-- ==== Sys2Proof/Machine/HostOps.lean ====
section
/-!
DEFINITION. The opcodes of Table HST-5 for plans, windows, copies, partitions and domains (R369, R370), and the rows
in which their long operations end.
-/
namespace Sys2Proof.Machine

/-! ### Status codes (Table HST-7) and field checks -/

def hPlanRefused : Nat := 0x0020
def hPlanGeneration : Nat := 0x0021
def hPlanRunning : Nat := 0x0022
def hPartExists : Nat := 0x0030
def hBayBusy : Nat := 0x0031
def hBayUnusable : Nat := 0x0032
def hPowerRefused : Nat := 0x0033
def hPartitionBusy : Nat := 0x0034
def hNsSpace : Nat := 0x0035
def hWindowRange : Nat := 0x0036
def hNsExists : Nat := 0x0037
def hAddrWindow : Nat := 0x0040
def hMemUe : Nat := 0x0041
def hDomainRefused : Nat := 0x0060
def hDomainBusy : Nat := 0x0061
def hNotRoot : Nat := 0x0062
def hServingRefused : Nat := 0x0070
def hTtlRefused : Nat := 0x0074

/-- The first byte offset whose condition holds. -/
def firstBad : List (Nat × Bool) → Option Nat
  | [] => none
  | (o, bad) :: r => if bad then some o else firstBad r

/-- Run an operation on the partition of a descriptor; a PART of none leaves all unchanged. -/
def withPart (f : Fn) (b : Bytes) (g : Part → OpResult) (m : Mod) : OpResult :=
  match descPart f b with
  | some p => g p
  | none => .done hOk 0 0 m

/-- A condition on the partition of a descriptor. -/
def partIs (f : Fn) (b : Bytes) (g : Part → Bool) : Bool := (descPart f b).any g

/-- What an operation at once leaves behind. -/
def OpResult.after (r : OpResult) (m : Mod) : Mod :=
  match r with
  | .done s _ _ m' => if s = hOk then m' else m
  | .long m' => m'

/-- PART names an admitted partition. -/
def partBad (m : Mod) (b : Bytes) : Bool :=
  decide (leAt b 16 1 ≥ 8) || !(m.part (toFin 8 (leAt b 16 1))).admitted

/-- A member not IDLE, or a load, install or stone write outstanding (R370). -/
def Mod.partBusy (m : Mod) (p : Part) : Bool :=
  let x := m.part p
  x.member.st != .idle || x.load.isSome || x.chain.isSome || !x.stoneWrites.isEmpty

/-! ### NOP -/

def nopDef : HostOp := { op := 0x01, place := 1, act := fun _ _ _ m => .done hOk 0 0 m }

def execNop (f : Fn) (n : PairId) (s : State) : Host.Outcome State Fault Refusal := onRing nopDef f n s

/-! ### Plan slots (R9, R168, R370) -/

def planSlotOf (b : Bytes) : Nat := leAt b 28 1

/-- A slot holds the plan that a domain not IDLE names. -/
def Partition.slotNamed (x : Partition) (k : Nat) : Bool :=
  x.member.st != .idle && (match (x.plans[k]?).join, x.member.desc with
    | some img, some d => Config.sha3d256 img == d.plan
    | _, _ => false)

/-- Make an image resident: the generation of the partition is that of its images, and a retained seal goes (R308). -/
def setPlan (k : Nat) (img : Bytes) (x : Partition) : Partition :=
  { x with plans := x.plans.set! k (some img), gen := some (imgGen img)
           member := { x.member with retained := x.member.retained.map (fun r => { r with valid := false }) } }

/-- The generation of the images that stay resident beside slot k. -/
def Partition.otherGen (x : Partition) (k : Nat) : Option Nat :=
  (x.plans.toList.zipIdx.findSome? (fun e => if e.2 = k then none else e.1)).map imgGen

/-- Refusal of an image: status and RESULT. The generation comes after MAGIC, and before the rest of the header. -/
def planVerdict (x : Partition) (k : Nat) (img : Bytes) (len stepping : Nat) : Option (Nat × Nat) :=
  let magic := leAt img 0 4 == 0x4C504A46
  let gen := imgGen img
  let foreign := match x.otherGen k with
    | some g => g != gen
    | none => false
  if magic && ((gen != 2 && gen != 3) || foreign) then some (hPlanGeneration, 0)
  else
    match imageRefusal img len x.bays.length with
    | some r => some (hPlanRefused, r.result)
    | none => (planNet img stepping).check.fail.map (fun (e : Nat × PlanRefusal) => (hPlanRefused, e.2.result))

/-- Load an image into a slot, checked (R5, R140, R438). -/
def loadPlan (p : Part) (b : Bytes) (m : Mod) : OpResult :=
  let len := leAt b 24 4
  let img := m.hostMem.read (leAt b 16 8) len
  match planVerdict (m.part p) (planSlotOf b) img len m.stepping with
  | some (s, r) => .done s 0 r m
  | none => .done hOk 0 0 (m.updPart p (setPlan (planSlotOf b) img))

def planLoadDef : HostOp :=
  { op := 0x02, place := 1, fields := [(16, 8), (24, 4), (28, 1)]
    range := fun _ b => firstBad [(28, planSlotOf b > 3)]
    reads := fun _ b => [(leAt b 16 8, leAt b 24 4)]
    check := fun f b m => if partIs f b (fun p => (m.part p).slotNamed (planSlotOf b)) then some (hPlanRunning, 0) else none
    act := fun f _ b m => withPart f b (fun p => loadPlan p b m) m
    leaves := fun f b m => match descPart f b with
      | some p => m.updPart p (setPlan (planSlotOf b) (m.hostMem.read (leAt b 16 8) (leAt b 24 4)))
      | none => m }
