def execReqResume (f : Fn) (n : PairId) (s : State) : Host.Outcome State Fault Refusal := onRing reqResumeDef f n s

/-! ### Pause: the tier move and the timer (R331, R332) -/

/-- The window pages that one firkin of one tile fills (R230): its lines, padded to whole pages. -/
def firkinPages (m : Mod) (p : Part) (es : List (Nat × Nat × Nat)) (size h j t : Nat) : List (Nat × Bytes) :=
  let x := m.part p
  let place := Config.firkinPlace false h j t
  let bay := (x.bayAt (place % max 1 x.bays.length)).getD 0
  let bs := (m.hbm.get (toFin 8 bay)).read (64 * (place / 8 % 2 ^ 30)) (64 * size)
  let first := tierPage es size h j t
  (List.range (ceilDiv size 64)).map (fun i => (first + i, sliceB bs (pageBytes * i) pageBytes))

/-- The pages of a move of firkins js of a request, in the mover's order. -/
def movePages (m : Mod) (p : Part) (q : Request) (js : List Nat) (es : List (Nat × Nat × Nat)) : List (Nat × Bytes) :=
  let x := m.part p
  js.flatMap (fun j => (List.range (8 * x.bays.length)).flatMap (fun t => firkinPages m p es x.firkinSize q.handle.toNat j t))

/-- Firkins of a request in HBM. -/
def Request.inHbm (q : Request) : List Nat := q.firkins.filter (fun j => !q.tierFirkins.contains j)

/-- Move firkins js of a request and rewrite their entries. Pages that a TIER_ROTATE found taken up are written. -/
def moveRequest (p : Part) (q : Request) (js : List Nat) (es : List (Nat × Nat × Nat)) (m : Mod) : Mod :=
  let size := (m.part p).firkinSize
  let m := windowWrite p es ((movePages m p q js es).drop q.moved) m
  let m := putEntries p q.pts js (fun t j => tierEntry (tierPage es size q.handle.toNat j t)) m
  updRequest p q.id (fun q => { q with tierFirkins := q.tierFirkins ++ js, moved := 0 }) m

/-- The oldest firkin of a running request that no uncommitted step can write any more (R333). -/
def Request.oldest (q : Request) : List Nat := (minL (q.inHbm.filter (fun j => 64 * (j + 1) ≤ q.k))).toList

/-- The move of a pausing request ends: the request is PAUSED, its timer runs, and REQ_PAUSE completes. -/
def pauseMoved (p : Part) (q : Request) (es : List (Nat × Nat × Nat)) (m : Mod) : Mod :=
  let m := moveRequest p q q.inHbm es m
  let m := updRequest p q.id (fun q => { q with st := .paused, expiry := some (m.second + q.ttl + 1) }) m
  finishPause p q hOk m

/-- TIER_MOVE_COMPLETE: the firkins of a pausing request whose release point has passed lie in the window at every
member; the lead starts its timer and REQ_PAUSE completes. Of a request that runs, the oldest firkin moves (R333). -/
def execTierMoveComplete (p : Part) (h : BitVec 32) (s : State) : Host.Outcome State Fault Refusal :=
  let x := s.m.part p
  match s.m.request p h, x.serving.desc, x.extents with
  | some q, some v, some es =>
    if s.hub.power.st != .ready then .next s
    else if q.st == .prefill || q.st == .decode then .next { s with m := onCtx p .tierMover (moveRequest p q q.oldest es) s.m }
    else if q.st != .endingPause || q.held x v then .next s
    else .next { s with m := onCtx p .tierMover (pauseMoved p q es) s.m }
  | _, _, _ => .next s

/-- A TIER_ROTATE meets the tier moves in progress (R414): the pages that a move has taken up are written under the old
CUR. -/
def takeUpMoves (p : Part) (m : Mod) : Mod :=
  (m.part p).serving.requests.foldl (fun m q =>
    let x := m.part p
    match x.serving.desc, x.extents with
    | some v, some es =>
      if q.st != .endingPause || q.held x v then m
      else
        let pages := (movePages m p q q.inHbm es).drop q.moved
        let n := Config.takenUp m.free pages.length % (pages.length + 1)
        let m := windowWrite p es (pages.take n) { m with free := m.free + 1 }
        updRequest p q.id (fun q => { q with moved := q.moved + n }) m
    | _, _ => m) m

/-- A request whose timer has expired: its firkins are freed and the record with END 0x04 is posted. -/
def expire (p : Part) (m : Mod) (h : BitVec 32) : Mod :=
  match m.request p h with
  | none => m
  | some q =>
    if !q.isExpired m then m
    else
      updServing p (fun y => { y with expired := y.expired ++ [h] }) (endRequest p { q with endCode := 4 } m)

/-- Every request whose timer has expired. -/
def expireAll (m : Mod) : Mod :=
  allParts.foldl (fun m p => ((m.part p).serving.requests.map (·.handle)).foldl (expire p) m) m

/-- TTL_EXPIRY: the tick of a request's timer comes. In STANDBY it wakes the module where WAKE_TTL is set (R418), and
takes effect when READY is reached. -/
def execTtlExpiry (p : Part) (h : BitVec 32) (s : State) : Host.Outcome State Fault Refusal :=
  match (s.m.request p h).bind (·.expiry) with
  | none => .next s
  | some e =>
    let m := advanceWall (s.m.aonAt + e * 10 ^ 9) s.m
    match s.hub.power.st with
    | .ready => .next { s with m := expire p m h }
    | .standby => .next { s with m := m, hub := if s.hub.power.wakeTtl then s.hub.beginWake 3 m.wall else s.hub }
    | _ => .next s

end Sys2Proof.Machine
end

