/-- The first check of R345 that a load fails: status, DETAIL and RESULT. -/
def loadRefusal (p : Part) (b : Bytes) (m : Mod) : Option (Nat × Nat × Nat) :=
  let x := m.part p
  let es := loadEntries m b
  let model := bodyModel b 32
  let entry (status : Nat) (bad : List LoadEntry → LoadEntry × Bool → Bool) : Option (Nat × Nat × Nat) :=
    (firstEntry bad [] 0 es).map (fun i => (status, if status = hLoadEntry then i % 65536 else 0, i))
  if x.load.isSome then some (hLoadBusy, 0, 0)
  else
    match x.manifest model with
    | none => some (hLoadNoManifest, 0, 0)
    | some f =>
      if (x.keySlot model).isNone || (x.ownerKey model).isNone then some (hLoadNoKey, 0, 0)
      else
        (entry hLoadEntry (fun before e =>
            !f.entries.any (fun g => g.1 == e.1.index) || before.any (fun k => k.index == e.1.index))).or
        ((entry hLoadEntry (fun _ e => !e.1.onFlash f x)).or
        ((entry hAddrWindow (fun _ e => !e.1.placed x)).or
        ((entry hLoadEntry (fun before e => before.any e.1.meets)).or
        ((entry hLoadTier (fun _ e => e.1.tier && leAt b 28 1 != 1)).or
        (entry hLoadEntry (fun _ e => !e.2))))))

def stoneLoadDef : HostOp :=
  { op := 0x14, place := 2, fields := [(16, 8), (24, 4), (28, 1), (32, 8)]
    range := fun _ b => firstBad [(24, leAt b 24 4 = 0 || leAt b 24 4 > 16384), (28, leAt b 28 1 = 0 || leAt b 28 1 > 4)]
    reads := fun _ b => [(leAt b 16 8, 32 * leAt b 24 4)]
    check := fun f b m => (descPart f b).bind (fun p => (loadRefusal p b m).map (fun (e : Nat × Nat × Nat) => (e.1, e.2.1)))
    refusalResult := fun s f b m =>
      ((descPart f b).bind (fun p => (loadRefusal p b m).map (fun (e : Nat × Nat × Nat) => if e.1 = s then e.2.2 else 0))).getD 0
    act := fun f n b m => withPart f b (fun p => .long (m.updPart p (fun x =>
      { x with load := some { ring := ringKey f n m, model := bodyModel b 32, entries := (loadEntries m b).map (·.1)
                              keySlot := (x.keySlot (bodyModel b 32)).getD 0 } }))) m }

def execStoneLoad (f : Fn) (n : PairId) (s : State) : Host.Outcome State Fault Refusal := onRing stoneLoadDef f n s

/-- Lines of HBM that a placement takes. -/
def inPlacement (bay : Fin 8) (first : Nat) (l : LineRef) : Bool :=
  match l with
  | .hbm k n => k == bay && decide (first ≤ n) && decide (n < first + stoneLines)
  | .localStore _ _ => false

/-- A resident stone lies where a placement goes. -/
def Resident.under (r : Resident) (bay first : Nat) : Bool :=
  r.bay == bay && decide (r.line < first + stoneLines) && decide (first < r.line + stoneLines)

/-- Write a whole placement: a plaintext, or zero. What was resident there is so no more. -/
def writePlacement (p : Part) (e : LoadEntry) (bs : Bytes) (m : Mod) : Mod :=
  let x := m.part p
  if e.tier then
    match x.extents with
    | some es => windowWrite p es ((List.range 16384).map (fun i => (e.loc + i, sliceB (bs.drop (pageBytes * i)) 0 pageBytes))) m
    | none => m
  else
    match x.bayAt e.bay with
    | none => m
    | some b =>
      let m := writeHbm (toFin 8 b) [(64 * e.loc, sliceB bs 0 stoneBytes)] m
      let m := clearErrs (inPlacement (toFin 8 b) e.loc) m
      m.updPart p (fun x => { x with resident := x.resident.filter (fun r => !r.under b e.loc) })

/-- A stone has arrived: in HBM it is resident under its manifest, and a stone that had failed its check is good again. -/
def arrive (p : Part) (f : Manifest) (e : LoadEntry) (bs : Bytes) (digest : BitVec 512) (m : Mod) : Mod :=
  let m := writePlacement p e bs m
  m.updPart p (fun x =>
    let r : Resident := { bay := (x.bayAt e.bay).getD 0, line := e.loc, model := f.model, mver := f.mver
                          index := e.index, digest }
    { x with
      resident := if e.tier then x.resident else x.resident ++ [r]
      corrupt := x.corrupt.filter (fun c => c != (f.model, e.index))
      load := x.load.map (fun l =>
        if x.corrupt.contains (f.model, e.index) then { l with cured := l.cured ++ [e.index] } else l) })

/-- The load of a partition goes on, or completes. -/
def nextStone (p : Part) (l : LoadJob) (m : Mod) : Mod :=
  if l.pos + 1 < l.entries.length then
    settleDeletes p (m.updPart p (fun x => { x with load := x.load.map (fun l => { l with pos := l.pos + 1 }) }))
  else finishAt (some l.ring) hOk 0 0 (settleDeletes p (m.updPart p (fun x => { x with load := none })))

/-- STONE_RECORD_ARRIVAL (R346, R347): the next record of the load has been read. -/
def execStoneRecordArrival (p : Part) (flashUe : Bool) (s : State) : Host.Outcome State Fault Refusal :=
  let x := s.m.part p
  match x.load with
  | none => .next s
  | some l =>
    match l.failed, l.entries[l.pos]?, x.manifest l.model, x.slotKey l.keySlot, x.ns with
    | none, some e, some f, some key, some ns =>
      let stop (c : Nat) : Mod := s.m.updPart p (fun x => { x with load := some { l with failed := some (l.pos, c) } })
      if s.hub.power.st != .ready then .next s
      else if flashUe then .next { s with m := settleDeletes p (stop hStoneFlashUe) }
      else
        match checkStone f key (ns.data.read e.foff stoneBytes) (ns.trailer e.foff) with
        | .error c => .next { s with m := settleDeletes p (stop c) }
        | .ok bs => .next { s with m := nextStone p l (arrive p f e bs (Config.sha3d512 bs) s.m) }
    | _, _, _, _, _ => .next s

**TASK GOAL:** Go through the material above, find each line with the string "failed", and copy it.

**TASK ANSWER:**
/-- A stone has arrived: in HBM it is resident under its manifest, and a stone that had failed its check is good again. -/
    match l.failed, l.entries[l.pos]?, x.manifest l.model, x.slotKey l.keySlot, x.ns with
      let stop (c : Nat) : Mod := s.m.updPart p (fun x => { x with load := some { l with failed := some (l.pos, c) } })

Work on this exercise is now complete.